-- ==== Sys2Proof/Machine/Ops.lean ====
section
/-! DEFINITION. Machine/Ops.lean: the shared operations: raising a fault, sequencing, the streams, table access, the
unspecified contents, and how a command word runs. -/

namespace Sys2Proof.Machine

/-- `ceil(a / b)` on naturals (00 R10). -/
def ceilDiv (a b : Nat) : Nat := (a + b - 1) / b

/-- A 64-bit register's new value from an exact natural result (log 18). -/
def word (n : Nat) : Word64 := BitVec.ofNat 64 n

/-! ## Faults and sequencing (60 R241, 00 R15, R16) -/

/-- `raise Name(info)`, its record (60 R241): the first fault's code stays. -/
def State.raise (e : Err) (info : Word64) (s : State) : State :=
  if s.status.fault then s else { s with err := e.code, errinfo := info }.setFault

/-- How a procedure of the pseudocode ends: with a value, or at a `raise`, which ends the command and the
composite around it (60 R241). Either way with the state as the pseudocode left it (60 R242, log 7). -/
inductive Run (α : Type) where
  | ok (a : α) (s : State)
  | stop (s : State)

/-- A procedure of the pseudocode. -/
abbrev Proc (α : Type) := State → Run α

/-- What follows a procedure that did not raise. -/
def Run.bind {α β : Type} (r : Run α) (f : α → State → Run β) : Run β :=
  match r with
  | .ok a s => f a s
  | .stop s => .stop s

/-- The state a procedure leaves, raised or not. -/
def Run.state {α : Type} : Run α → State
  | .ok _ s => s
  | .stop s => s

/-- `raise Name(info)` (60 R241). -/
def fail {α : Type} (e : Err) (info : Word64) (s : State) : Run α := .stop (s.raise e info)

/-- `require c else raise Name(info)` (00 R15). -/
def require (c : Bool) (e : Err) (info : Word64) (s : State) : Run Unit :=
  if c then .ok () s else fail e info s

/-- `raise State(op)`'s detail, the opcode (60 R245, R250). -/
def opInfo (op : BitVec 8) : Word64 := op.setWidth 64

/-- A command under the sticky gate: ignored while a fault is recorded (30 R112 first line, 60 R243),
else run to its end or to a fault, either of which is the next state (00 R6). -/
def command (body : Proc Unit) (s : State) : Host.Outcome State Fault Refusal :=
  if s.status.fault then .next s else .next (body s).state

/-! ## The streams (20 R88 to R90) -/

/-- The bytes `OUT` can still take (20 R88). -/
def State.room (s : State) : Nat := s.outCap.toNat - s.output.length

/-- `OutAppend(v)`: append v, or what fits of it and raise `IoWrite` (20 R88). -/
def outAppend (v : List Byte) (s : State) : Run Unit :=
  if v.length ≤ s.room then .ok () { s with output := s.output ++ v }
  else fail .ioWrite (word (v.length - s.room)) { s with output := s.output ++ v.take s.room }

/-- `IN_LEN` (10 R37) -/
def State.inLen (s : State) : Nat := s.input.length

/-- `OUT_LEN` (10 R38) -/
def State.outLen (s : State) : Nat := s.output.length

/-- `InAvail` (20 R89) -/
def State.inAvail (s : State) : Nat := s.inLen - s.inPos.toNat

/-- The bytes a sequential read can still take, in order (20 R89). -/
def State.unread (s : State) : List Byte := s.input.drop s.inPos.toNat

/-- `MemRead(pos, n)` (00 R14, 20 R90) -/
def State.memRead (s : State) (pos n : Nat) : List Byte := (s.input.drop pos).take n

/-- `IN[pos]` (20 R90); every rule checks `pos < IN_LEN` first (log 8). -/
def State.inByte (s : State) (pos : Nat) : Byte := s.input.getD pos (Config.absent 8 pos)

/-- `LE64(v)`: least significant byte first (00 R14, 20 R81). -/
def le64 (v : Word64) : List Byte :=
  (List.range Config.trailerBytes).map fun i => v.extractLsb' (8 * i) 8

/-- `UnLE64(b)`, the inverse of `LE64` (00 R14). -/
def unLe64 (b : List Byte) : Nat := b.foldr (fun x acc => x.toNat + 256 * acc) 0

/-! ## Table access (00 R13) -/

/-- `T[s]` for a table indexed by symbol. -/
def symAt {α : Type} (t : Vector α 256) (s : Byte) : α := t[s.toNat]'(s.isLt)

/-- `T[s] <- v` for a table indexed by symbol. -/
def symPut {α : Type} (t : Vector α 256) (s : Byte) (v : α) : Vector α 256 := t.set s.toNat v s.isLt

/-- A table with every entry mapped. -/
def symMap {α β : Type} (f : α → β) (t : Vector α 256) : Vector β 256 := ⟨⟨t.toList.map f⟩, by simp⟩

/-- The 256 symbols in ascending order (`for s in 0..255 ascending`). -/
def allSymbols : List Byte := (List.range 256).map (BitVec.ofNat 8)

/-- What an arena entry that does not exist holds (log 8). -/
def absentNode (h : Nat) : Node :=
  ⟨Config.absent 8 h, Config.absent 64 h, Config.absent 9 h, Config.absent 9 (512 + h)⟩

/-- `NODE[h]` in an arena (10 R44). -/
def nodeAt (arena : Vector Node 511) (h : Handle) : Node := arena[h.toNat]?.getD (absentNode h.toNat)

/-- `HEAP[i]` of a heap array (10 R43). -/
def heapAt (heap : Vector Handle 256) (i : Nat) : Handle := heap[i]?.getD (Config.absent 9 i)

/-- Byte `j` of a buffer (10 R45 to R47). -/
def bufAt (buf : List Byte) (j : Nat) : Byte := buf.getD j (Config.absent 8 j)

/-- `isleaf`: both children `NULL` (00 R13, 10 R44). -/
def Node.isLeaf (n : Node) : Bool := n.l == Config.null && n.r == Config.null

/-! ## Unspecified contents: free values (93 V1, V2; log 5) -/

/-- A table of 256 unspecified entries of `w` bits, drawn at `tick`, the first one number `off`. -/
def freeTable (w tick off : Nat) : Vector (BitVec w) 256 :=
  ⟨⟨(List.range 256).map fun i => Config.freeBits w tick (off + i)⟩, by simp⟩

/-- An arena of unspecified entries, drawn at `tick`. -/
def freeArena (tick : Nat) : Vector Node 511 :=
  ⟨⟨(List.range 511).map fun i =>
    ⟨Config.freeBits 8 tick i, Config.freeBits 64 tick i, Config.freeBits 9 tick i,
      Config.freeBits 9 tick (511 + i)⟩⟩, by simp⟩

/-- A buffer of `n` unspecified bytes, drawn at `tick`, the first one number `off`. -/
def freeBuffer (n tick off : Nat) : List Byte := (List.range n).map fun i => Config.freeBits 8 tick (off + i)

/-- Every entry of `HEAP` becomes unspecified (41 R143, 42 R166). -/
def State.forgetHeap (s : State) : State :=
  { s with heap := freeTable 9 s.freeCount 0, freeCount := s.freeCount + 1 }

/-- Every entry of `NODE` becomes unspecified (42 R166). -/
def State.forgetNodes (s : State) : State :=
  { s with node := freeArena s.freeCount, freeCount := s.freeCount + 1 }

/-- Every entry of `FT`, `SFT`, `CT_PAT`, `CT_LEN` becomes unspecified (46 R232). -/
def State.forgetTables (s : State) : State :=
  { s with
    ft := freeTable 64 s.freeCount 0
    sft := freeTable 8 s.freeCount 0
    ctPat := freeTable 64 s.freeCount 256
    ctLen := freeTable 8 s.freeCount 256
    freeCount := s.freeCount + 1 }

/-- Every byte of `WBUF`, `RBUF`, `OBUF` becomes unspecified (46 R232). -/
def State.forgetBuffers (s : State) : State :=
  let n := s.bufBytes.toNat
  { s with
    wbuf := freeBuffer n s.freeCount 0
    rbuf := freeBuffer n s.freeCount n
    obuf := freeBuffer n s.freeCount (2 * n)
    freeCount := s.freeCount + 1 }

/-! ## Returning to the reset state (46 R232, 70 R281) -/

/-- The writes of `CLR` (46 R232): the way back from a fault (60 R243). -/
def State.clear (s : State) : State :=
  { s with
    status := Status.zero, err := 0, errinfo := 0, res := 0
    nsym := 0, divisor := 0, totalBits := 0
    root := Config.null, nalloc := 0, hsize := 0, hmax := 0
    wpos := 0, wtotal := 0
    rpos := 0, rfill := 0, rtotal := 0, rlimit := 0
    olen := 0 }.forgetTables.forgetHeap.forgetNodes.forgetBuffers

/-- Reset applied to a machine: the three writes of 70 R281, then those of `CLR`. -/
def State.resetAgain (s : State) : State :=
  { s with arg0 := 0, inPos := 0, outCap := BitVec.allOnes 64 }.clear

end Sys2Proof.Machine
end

--

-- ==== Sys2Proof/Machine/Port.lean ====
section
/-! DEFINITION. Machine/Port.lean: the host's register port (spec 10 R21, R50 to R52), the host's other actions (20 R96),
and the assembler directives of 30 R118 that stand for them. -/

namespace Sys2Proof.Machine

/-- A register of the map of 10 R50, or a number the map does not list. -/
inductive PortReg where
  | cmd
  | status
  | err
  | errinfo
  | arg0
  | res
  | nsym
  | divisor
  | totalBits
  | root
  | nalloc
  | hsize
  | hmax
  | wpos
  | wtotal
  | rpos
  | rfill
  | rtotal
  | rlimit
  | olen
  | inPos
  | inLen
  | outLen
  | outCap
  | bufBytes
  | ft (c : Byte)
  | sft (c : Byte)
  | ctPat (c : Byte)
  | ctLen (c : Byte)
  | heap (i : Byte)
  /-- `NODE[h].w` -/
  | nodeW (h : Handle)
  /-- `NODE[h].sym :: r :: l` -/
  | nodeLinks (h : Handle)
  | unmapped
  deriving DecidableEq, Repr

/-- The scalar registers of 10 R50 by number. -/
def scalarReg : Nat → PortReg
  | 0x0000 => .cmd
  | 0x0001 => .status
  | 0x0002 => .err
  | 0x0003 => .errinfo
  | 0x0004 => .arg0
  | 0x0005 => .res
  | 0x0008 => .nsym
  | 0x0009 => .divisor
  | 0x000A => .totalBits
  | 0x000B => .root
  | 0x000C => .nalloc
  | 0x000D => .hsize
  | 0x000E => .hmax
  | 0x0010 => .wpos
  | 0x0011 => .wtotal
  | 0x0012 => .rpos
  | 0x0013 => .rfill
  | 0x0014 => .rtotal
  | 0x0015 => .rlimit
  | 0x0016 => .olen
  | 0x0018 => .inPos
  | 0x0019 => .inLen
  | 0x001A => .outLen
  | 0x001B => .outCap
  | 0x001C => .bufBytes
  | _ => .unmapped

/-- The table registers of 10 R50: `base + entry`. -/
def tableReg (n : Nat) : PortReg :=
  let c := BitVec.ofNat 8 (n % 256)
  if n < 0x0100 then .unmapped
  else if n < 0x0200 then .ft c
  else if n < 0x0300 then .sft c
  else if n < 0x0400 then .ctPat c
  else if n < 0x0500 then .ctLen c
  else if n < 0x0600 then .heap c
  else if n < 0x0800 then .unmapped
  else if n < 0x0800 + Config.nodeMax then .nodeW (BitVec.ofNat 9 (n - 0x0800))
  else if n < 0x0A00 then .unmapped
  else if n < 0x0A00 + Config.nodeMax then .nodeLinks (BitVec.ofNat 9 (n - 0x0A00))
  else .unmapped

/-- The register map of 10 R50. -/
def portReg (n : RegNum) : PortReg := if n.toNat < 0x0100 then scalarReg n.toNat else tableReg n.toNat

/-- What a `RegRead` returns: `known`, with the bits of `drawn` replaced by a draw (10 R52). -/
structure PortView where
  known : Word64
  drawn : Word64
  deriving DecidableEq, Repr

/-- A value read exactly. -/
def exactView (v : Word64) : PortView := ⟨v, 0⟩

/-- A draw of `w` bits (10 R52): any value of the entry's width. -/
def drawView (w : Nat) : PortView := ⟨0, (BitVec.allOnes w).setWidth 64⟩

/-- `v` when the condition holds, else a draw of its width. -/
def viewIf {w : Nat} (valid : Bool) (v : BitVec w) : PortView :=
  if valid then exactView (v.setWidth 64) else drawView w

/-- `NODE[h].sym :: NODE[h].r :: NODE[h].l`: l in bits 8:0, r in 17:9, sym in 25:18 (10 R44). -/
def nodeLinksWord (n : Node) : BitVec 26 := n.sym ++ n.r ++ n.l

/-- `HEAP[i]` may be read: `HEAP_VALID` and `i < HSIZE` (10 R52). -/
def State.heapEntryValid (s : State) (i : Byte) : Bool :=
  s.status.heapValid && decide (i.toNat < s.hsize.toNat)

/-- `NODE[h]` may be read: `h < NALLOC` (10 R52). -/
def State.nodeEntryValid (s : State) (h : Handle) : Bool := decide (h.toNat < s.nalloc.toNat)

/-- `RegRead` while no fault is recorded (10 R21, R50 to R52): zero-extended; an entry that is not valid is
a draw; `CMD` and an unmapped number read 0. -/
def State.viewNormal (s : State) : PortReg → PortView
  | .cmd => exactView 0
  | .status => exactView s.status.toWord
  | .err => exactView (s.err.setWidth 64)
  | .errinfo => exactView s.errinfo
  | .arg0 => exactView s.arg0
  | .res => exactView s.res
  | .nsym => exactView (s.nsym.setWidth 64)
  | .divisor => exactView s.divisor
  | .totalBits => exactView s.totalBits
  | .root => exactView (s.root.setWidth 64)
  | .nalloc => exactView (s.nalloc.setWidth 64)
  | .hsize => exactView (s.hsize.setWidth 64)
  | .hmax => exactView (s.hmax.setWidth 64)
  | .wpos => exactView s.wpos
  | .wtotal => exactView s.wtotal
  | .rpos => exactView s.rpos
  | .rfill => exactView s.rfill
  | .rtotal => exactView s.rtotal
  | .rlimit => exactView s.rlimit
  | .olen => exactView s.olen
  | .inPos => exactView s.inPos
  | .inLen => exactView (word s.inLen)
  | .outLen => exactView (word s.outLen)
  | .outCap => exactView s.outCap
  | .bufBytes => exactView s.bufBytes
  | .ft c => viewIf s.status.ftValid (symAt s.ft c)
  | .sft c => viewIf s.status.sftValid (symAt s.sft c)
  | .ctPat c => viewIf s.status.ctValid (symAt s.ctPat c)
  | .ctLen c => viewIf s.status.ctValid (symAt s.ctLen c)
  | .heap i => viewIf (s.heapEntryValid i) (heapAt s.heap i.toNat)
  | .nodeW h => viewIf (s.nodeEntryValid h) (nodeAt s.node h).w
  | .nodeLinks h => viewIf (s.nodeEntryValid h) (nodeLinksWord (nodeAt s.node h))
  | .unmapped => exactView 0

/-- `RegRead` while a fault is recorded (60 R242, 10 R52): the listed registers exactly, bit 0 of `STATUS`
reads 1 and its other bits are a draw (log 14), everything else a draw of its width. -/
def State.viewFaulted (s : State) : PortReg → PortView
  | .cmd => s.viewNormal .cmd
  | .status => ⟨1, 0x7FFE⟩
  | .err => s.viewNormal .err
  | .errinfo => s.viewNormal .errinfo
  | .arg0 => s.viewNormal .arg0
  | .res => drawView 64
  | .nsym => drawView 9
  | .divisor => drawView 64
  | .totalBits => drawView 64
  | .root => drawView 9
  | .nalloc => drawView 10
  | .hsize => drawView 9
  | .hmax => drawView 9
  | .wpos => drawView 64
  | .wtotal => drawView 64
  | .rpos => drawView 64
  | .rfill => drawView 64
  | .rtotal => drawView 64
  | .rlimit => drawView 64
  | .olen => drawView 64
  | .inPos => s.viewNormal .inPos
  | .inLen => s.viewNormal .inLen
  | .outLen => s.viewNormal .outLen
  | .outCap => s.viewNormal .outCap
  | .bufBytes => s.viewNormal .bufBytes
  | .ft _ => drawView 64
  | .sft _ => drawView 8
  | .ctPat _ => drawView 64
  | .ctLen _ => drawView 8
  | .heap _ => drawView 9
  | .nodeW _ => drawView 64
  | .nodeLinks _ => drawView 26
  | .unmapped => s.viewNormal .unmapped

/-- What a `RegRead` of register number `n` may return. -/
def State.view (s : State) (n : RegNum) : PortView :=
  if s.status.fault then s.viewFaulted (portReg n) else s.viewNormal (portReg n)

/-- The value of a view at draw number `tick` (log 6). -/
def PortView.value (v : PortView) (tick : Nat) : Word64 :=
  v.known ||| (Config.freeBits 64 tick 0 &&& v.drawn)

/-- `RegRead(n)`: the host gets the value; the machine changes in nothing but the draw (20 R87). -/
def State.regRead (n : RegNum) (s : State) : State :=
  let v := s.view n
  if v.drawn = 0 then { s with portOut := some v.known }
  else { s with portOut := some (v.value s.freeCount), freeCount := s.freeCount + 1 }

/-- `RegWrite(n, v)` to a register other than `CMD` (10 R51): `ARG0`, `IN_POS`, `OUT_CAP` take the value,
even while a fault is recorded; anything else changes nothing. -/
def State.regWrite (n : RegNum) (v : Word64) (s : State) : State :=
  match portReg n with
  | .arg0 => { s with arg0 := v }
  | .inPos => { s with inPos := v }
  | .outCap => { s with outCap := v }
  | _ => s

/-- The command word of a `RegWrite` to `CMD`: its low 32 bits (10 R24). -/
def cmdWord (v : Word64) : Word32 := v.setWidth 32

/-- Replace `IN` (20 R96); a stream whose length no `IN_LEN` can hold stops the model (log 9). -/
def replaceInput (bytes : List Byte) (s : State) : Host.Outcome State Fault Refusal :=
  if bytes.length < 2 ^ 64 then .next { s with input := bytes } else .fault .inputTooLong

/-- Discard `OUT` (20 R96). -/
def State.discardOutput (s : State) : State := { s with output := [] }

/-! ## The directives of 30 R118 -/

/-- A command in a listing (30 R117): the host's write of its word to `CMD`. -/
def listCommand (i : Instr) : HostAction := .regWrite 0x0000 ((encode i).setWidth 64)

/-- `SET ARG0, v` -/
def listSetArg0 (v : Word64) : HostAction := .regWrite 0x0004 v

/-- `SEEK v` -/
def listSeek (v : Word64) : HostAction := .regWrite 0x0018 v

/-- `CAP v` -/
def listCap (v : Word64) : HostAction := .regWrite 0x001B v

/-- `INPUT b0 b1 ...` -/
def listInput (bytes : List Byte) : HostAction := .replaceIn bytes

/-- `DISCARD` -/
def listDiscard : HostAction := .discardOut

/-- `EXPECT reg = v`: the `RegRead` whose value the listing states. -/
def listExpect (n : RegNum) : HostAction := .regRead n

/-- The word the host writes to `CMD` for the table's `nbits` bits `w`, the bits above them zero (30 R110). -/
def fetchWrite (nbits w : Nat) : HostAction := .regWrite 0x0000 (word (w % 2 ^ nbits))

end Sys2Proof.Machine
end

---

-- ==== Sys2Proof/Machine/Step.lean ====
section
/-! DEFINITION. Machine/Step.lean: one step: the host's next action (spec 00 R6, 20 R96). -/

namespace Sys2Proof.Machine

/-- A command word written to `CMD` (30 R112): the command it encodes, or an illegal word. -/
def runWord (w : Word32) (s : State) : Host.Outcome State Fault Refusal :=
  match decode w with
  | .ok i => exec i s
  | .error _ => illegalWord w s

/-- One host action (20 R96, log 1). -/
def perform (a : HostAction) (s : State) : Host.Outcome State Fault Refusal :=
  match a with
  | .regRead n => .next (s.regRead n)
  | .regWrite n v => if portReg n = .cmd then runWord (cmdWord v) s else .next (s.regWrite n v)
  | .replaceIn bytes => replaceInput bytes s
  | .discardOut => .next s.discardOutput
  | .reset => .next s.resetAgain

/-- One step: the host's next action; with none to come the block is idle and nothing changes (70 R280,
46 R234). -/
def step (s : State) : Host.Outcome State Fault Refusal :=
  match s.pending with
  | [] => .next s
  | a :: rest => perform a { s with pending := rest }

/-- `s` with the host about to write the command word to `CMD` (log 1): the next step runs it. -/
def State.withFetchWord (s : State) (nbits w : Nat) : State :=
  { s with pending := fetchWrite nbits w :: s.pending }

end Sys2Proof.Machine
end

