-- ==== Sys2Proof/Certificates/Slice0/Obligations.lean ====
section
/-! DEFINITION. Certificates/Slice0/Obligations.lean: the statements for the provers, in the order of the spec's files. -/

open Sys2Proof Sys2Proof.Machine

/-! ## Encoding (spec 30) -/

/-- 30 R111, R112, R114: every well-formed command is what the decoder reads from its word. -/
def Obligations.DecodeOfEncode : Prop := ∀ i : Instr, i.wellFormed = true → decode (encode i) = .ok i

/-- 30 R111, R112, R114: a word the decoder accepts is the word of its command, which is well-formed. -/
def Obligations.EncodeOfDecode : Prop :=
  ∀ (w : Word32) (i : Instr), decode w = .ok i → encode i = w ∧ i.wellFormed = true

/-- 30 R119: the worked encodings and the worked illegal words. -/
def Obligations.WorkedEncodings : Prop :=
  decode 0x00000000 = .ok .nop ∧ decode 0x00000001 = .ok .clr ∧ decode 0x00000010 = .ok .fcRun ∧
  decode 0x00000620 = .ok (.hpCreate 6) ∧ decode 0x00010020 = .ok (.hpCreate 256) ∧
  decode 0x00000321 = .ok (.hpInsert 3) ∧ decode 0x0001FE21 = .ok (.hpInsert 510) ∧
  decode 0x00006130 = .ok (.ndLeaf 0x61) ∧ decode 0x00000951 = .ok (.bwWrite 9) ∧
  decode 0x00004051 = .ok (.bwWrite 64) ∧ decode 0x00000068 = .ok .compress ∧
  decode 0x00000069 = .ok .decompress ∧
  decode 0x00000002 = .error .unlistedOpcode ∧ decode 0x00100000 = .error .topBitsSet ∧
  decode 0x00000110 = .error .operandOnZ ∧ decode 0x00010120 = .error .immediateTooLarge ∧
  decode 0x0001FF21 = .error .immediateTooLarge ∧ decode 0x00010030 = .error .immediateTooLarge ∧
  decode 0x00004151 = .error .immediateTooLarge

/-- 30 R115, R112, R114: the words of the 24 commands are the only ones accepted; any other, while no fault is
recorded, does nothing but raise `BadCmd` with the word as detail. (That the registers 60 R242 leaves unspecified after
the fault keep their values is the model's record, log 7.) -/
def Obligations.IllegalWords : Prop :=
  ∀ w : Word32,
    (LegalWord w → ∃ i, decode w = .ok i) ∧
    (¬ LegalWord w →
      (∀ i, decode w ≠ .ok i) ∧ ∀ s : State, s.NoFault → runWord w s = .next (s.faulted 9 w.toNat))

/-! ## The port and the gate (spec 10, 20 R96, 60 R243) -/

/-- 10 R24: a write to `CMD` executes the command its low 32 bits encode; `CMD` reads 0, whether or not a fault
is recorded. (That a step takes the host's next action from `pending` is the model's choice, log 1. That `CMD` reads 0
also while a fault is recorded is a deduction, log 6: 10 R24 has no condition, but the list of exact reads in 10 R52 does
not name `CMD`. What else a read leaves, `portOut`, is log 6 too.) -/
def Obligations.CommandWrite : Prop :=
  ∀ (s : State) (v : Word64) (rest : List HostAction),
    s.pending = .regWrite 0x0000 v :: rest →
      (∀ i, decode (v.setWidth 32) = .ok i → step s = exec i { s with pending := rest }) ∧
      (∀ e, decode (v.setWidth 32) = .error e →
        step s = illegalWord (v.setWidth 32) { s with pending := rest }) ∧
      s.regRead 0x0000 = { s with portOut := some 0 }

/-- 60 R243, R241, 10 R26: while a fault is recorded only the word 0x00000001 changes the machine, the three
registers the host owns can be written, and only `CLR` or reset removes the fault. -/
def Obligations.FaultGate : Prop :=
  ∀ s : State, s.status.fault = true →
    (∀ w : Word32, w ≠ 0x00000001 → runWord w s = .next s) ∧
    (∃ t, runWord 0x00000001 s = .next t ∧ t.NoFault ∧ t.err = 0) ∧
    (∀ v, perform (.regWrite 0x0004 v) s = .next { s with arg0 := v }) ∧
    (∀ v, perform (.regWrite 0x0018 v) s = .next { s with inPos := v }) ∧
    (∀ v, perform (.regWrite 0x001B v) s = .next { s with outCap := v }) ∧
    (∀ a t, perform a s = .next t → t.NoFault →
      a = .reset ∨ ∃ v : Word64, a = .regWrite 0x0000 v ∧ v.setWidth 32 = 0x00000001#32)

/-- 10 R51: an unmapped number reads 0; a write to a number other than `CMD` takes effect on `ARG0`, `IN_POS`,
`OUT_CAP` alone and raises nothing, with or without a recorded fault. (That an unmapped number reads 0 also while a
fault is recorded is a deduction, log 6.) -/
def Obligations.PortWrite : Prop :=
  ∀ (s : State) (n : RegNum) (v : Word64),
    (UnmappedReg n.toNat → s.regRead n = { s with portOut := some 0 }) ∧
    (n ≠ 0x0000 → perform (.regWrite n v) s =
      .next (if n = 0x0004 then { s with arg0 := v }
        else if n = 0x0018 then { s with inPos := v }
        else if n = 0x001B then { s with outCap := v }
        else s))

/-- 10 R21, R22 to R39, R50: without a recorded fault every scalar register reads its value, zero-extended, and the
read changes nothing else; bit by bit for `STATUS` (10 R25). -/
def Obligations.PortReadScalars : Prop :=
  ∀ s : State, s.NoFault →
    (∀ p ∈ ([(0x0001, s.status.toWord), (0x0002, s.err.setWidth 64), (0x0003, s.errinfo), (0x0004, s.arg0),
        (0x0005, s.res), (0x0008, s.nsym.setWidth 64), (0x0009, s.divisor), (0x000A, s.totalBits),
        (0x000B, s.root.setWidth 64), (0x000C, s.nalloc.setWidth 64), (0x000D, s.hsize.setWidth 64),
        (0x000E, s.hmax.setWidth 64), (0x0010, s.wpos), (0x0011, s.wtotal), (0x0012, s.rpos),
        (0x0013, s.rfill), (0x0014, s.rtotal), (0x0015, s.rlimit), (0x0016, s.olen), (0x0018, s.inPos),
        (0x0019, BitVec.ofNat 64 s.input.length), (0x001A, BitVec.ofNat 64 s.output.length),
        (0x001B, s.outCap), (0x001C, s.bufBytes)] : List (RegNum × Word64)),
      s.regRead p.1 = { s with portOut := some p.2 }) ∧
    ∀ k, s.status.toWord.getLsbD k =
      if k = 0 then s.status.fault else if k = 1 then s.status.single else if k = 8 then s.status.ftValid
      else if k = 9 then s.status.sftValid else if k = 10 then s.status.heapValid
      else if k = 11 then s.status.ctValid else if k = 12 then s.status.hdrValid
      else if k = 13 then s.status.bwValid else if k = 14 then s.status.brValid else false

__Problem to work on__
Across the data, find each line that has "freeArena" in it and copy that line.

__Solution__
def freeArena (tick : Nat) : Vector Node 511 :=
  { s with node := freeArena s.freeCount, freeCount := s.freeCount + 1 }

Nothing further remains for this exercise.